As for the Telegraph and the Daily Mail, whose political outlook are perhaps best known, less than half the total sample thought either paper leaned to the Tories. While 81% of Telegraph readers themselves correctly identified their paper’s sympathies, only 63% of Mail readers thought their paper generally favoured the right. Only just over half (56%) of Express readers saw their paper as right-leaning; 39% thought it was neutral or did not know.

Nearly half of Independent readers (45%) held to the view that their paper was neutral, but they were more than six times as likely to think it favoured Labour and the left (39%) than to think it leaned to the right (6%).

Part of the genius of successful newspapers, as I have written before about the Mail, is that they understand their readers and give them what they want. They don’t determine their readers’ political outlook, they follow it. That is not to say politicians and parties should ignore the press: they would obviously rather have support than opposition, and want the best possible presentation of their case wherever they can get it. But the view that the tabloid editor is a kind of Chief Whip, corralling the votes of biddable readers in support of the paper’s chosen victor, is patronising and wrong.

 

Of the broadcasters, ITV News was the least likely to be thought by its viewers to favour one side or the other. Only 7% thought it leaned to the left, and 5% to the right. More than half (51%) of its own viewers thought the channel was neutral, as did 41% of the population as a whole.

The same could not be said for the BBC. Nearly a third (31%) of its own viewers thought BBC News was biased, more than for any other broadcaster. BBC viewers were twice as likely to think it was generally favourable to Labour and the left (21%) than to the Conservatives and the right (10%). Of those who voted Conservative in 2010, 40% thought the BBC was biased to Labour, but the reverse was not the case: only 15% of Labour voters thought the BBC was biased towards the Tories.

People as a whole were more likely to think Sky News leaned to the Conservatives and the right (17%) than to Labour and the left (8%), though more than three quarters did not believe it was biased (28% said the channel was neutral, and half said they did not know). Its own viewers were much more likely than the population as a whole to say Sky was neutral (48%), with a further 28% not knowing if it favoured one side or the other.

Channel 4 News was unusual in that its own viewers were twice as likely as people generally to think it leaned to the left.
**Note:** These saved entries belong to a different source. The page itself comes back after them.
/-! ### Messages (R319, R320) -/

/-- Writes a message into slot PI of a message queue, W1 to W15 before W0, and advances PI. -/
def Dev.putMessage (d : Dev) (q : Nat) (x : Queue) (l : List Extent) (h : Hdr) (data : List Byte) : Dev :=
  let va := x.slotVa x.pi
  let runs := extentRuns l va 128
  if d.writeRunsStatus runs ≠ stOk then (d.tryWriteRuns runs).2.sendResp h (d.writeRunsStatus runs) []
  else
    let d := d.writeVa l (va + 8) (fitBytes 120 data)
    let d := d.writeVa l va (leBytes 8 (x.pi % 2 ^ 32 * 2 ^ 32 + h.src * 2 ^ 18))
    let d := (d.setQueue q (some { x with pi := (x.pi + 1) % 2 ^ 32 })).takeContext q
    (d.sendResp h stOk []).stepCheck

/-- QMSG_PACKET: a message to a command queue or one that is not enabled is refused with PERM, to a full ring with BOUNDS. -/
def Dev.qmsgPacket (d : Dev) (p hdr : Nat) (data : List Byte) : Dev :=
  match d.delivered p hdr ptQmsg with
  | none => d
  | some h =>
    let q := h.addr % 2 ^ 18
    match (d.accept p).turnedAway p hdr ftGateQmsg h, d.queue q with
    | some d, _ => d
    | none, none => (d.accept p).sendResp h stPerm []
    | none, some x =>
      if x.kind = 0 then (d.accept p).sendResp h stPerm []
      else if h.len ≠ 120 ∨ h.addr ≠ q then (d.accept p).sendResp h stBounds []
      else
        match d.obtainOnce (queueWaiter x x.ring (128 * 2 ^ x.ringLog2) 2) with
        | (.parked, d) => d
        | (.stop st, d) => (d.accept p).sendResp h st []
        | (.ok l, d) =>
          if d.runsWait (extentRuns l (x.slotVa x.pi) 128) then d
          else if (d.windowFor p h.src 1 (extentAll l)).isNone then (d.accept p).windowRefuse p h
          else if 2 ^ x.ringLog2 ≤ d.unread q then (d.accept p).sendResp h stBounds []
          else (d.accept p).putMessage q x l h data

/-- QMSG_PACKET. -/
def execQmsgPacket (port : Fin 12) (hdr : Header) (data : List Byte) (s : State) : Host.Outcome State Fault Refusal :=
  onDev (fun d => d.qmsgPacket port hdr.toNat data) s

/-! ### Responses (R260) -/

/-- Ends what a request belongs to with a status other than OK. -/
def Dev.requestFailed (d : Dev) (o : Outstanding) (st : Nat) : Dev :=
  if o.kind < 2 then
    match d.queue o.queue, d.entry o.queue o.seq, d.copyOpen o.queue o.seq with
    | some x, some e, some c => d.endCopy x e st (min o.pos (d.copyDone o.queue o.seq c.moved))
    | _, _, _ => d
  else d.finishEntry o.queue o.seq st 0

/-- Puts the data of a response where it belongs: a status where memory refuses it. -/
def Dev.responseData (d : Dev) (o : Outstanding) (data : List Byte) : Nat × Dev :=
  if d.writeRunsStatus o.runs ≠ stOk then d.tryWriteRuns o.runs
  else (stOk, let d := d.writeRuns o.runs data
              if hostRuns o.runs then d.wroteHost o.queue o.seq else d)

/-- Is the work of a request still in progress? -/
def Dev.requestLive (d : Dev) (o : Outstanding) : Bool :=
  if o.kind = 4 then (d.runningColl o.queue o.seq).isSome
  else
  match d.entry o.queue o.seq with
  | some e => e.finished.isNone
  | none => false

/-- Ends what a request belongs to: data of a response, or a status. -/
def Dev.requestDone (d : Dev) (o : Outstanding) (st : Nat) (data : List Byte) : Dev :=
  let d := ({ d with gate := { d.gate with outstanding := d.gate.outstanding.erase o } } : Dev).settleIdle
  if !d.requestLive o then d
  else if o.kind = 4 then d.sqResp o st
  else if st ≠ stOk then d.requestFailed o st
  else
    match d.responseData o data with
    | (0, d) =>
      if o.kind < 2 then
        (match d.queue o.queue, d.entry o.queue o.seq with
         | some x, some e => d.copySettle x e
         | _, _ => d)
      else d.finishEntry o.queue o.seq stOk 0
    | (st, d) => d.requestFailed o st
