-- ==== Sys2Proof/Machine/Roundabout.lean ====
section
/-! DEFINITION. The Roundabout's own commands: bindings, window lookups, stale roots, fault records, commits, root registers, invalidates
and recalls (R217 to R234). -/

namespace Sys2Proof.Machine

open Sys2Proof

/-! ### Bindings (R225 to R227) -/

/-- BINDING: a request that already waits is not made twice. -/
def execBinding (holder : Fin 512) (root : Fin 64) (part : Fin 8) (va len : Nat) (need : BitVec 3) (segment : Bool) (s : State) :
    Host.Outcome State Fault Refusal :=
  onDev (fun d =>
    let w : Waiter := ⟨0, holder, root, part, va, len, need.toNat, segment, none⟩
    if d.isWaiting w then d else d.requestBind w) s

/-- Does a holder hold a binding of the root that covers a range? -/
def Dev.holdsRange (d : Dev) (id root va len : Nat) : Bool :=
  d.rbt.holders.any fun h => h.ids.contains id && h.root == root && inside va len h.va h.len

/-- EXTENT_LOOKUP: the extents of a window of a bound range, as the tables give them now (R226). -/
def Dev.lookupWindow (d : Dev) (id root va len : Nat) : Dev :=
  let w : Waiter := ⟨0, id, root, d.get (F.RBT_ROOT_PART root), va, len, 0, false, none⟩
  if !d.holdsRange id root va len || d.isWaiting w then d
  else if d.invalidating root va len then { d with rbt := { d.rbt with waitingBind := d.rbt.waitingBind ++ [w] } }
  else
    match d.translate root w.part va len 0 with
    | (.ok l, d) => d.setBound ⟨id, root, va, stOk, l⟩
    | (.stop st, d) => d.setBound ⟨id, root, va, st, []⟩
    | (.fault k at_, d) => d.park w k at_

/-- EXTENT_LOOKUP. -/
def execExtentLookup (holder : Fin 512) (root : Fin 64) (va len : Nat) (s : State) : Host.Outcome State Fault Refusal :=
  onDev (fun d => d.lookupWindow holder root va len) s

/-! ### Fault records (R220, R229, R230) -/

/-- STALE_ROOT_RECHECK. -/
def execStaleRootRecheck (record : Fin 1024) (s : State) : Host.Outcome State Fault Refusal :=
  onDev (fun d =>
    let r := d.get (F.RBT_FREC0_ROOT record)
    if d.on (F.RBT_FREC0_OPEN record) && d.get (F.RBT_FREC0_KIND record) == fkStale && !genOlder (d.rootGen r) (d.get (F.RBT_GEN_GEN r)) then
      d.rewalk record
    else d) s

/-- The five words of a translation event about a record. -/
def Dev.recordDetail (d : Dev) (i : Nat) : List Nat :=
  [i, d.get (F.RBT_FREC0_ROOT i), 0x10000 * d.get (F.RBT_FREC0_VA i), d.get (F.RBT_FREC0_ACCESS i), d.get (F.RBT_FREC0_KIND i)]

/-- FAULT_RECORD_TIMEOUT. -/
def execFaultRecordTimeout (record : Fin 1024) (s : State) : Host.Outcome State Fault Refusal :=
  onDev (fun d =>
    if d.on (F.RBT_FREC0_OPEN record) && d.inForceNat 0x280001 != 0 then
      (d.raise evTranslation stFaultPending (d.get (F.RBT_FREC1_FIRST record)) (d.recordDetail record)).failWaiters record stFaultPending
    else d) s

/-- RETRY; a record that is not open refuses the write. -/
def Dev.resolveRetry (d : Dev) (record : Nat) : Dev :=
  if d.on (F.RBT_FREC0_OPEN record) then d.rewalk record else d.refuse F.RBT_RESOLVE_RECORD.off (2 ^ 48 + record)

/-- RETRY. -/
def execRetry (record : Fin 1024) (s : State) : Host.Outcome State Fault Refusal := onDev (fun d => d.resolveRetry record) s

/-- REJECT with BOUNDS, PERM or MEM_UNCORRECTABLE; any other value is refused. -/
def Dev.resolveReject (d : Dev) (record status : Nat) : Dev :=
  if d.on (F.RBT_FREC0_OPEN record) && [stBounds, stPerm, stUncorrectable].contains status then d.failWaiters record status
  else d.refuse F.RBT_RESOLVE_RECORD.off (status % 256 * 2 ^ 56 + 2 ^ 49 + record)

/-- REJECT. -/
def execReject (record : Fin 1024) (status : Nat) (s : State) : Host.Outcome State Fault Refusal :=
  onDev (fun d => d.resolveReject record status) s

/-! ### Commits and roots (R219, R234) -/

/-- RBT_COMMIT: the generation of a root only rises. -/
def Dev.commitGen (d : Dev) (root gen : Nat) : Dev :=
  let g := gen % 2 ^ 32
  if genOlder (d.get (F.RBT_GEN_GEN root)) g then d.put (F.RBT_GEN_GEN root) g
  else d.refuse F.RBT_COMMIT_GEN.off (root * 2 ^ 32 + g)

/-- RBT_COMMIT. -/
def execRbtCommit (root : Fin 64) (gen : Nat) (s : State) : Host.Outcome State Fault Refusal :=
  onDev (fun d => d.commitGen root gen) s

/-- Does a holder record, a cache entry or an open fault record belong to a root? -/
def Dev.rootBusy (d : Dev) (r : Nat) : Bool :=
  d.rbt.holders.any (fun h => h.root == r) || d.rbt.ranges.any (fun l => l.root == r)
    || d.rbt.pages.any (fun x => (x.2.map Leaf.root) == some r)
    || (List.range 1024).any fun i => d.on (F.RBT_FREC0_OPEN i) && d.get (F.RBT_FREC0_ROOT i) == r

/-- RBT_ROOT: written while nothing belongs to the root. -/
def Dev.rootWrite (d : Dev) (root v : Nat) : Dev :=
  if d.rootBusy root then d.refuse (F.RBT_ROOT_VALID root).off v
  else d.puts [(F.RBT_ROOT_VALID root, bits v 63 63), (F.RBT_ROOT_PART root, bits v 58 56), (F.RBT_ROOT_REC_PA root, bits v 55 6)]

/-- RBT_ROOT_WRITE. -/
def execRbtRootWrite (root : Fin 64) (value : Word) (s : State) : Host.Outcome State Fault Refusal :=
  onDev (fun d => d.rootWrite root value.toNat) s

/-! ### Invalidates and recalls (R231 to R233) -/

/-- RBT_INV_WAIT follows the recalls that are not acknowledged. -/
def Dev.showRecalls (d : Dev) : Dev :=
  d.puts [(F.RBT_INV_WAIT_COUNT, d.rbt.recalls.length), (F.RBT_INV_WAIT_LOWEST, d.rbt.recalls.foldl min 0x3FF)]

/-- An invalidate is DONE once no recall is left: the event, and the bindings that waited. -/
def Dev.settleInvalidate (d : Dev) : Dev :=
  let d := d.showRecalls
  if d.get F.RBT_INV_STATUS == 1 && d.rbt.recalls.isEmpty then
    ((d.put F.RBT_INV_STATUS 2).raise evInvalidate stOk d.rbt.recallRange.1 [d.rbt.recallRange.1, d.rbt.recallRange.2.1, d.rbt.recallRange.2.2]).retryWaiting
  else d

/-- The range of an invalidate. -/
def invRange (base order : Nat) (all : Bool) : Nat × Nat :=
  let n := if 16 ≤ order ∧ order ≤ 56 then order else 56
  if all then (0, 2 ^ 56) else (base % 2 ^ 56 / 2 ^ n * 2 ^ n, 2 ^ n)

/-- Drops the cached leaves of a root that overlap a range. -/
def Dev.dropCaches (d : Dev) (root lo n : Nat) : Dev :=
  let hit (l : Leaf) : Bool := l.root == root && overlaps l.va (2 ^ l.z) lo n
  { d with rbt := { d.rbt with ranges := d.rbt.ranges.filter (fun l => !hit l),
                               pages := d.rbt.pages.filter fun x => !(x.2.map hit).getD false } }

/-- The holder records of a root that overlap a range. -/
def Dev.holdersIn (d : Dev) (root lo n : Nat) : List Holder := d.rbt.holders.filter fun h => h.root == root && overlaps h.va h.len lo n

/-- INVALIDATE. -/
def Dev.invalidate (d : Dev) (root base order : Nat) (all : Bool) : Dev :=
  if d.get F.RBT_INV_STATUS = 1 then
    d.refuse F.RBT_INV_GO.off (root * 2 ^ 56 + order % 64 * 2 ^ 50 + base / 0x10000 % 2 ^ 40 * 2 ^ 10 + b2n all * 2 + 1)
  else
    let r := invRange base order all
    let d := d.puts [(F.RBT_INV_ROOT, root), (F.RBT_INV_ORDER, order), (F.RBT_INV_BASE, base / 0x10000), (F.RBT_INV_ALL, b2n all),
      (F.RBT_INV_STATUS, 1)]
    let d := d.dropCaches root r.1 r.2
    let ids := ((d.holdersIn root r.1 r.2).flatMap Holder.ids).eraseDups
    ({ d with rbt := { d.rbt with recalls := ids, recallRange := (root, r.1, r.2) } } : Dev).settleInvalidate

/-- INVALIDATE. -/
def execInvalidate (root : Fin 64) (base : Nat) (order : Nat) (all : Bool) (s : State) : Host.Outcome State Fault Refusal :=
  onDev (fun d => d.invalidate root base order all) s

/-- The ranges that the work of a holder still needs: segments of launches, open copies, collectives. -/
def Dev.ownedRanges (d : Dev) (id root : Nat) : List (Nat × Nat) :=
  if id < 400 then
    (d.clus.launches.filter fun l => l.queue.isSome && l.root == root && (d.launchPhys l).contains id).flatMap fun l =>
      l.segs.map fun s => (s.base, s.size)
  else if id < 416 then
    (d.copiesOn (id - 400)).flatMap fun c =>
      match d.queue c.queue, d.entry c.queue c.seq with
      | some x, some e => if x.root = root then (copyDesc e.desc).srcRows ++ (copyDesc e.desc).dstRows else []
      | _, _ => []
  else if id = 424 ∨ id = 425 then
    ((d.sq (id - 424)).waiting ++ (d.sq (id - 424)).running).flatMap fun c => if c.queue.isSome && c.root == root then c.ranges else []
  else []

/-- A holder lets go of the bindings in a range that none of its work needs. -/
def Dev.releaseStray (d : Dev) (id root lo n : Nat) : Dev :=
  let own := d.ownedRanges id root
  let drop (h : Holder) : Holder :=
    if h.root == root && overlaps h.va h.len lo n && !own.contains (h.va, h.len) then { h with ids := h.ids.filter (· != id) } else h
  { d with rbt := { d.rbt with holders := (d.rbt.holders.map drop).filter fun h => !h.ids.isEmpty } }

/-- The copies of an engine that a recalled range overlaps end with the bytes moved so far. -/
def Dev.recallCopies (d : Dev) (engine root lo n : Nat) : Dev :=
  (d.copiesOn engine).foldl (fun d c =>
    match d.queue c.queue, d.entry c.queue c.seq with
    | some x, some e =>
      let m := copyDesc e.desc
      if x.root == root && (m.srcRows ++ m.dstRows).any fun r => overlaps r.1 r.2 lo n then
        d.endCopy x e stAbortedRecall (d.copyDone e.queue e.seq c.moved)
      else d
    | _, _ => d) d

/-- The collectives of an engine that a recalled range overlaps end. -/
def Dev.recallSquares (d : Dev) (g root lo n : Nat) : Dev :=
  ((d.sq g).waiting ++ (d.sq g).running).foldl (fun d c =>
    if c.queue.isSome && c.root == root && c.ranges.any fun r => overlaps r.1 r.2 lo n then d.endColl g c stAbortedRecall 0 else d) d

/-- RECALL: the holder stops or finishes its work as its kind requires; an image buffer reports that it holds the range (R68, R412). -/
def Dev.recall (d : Dev) (id : Nat) : Dev :=
  let (root, lo, n) := d.rbt.recallRange
  if !d.rbt.recalls.contains id then d
  else if 416 ≤ id ∧ id ≤ 423 then d.raise evSchedule stOk (id - 416) [4, root, lo]
  else
    let d :=
      if id < 400 then d.recallLaunches id root lo n
      else if id < 416 then d.recallCopies (id - 400) root lo n
      else if id = 424 ∨ id = 425 then d.recallSquares (id - 424) root lo n
      else d
    d.releaseStray id root lo n

/-- RECALL. -/
def execRecall (holder : Fin 512) (s : State) : Host.Outcome State Fault Refusal := onDev (fun d => d.recall holder) s

/-- RECALL_ACK: only once no binding of the holder overlaps the range. -/
def Dev.recallAck (d : Dev) (id : Nat) : Dev :=
  let (root, lo, n) := d.rbt.recallRange
  if !d.rbt.recalls.contains id || (d.holdersIn root lo n).any (fun h => h.ids.contains id) then d
  else ({ d with rbt := { d.rbt with recalls := d.rbt.recalls.filter (· != id) } } : Dev).settleInvalidate

/-- RECALL_ACK. -/
def execRecallAck (holder : Fin 512) (s : State) : Host.Outcome State Fault Refusal := onDev (fun d => d.recallAck holder) s

end Sys2Proof.Machine
end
Nearly a quarter of those who watched Channel 4 News said it favoured Labour and the left, with only 3% saying it leaned towards the Tories. However, more than half (53%) of its viewers thought Channel 4 News was neutral, and a further 20% did not know if it favoured a particular party or point of view.

Conservative Home is of course strictly neutral and impartial, as I am sure all its readers would attest.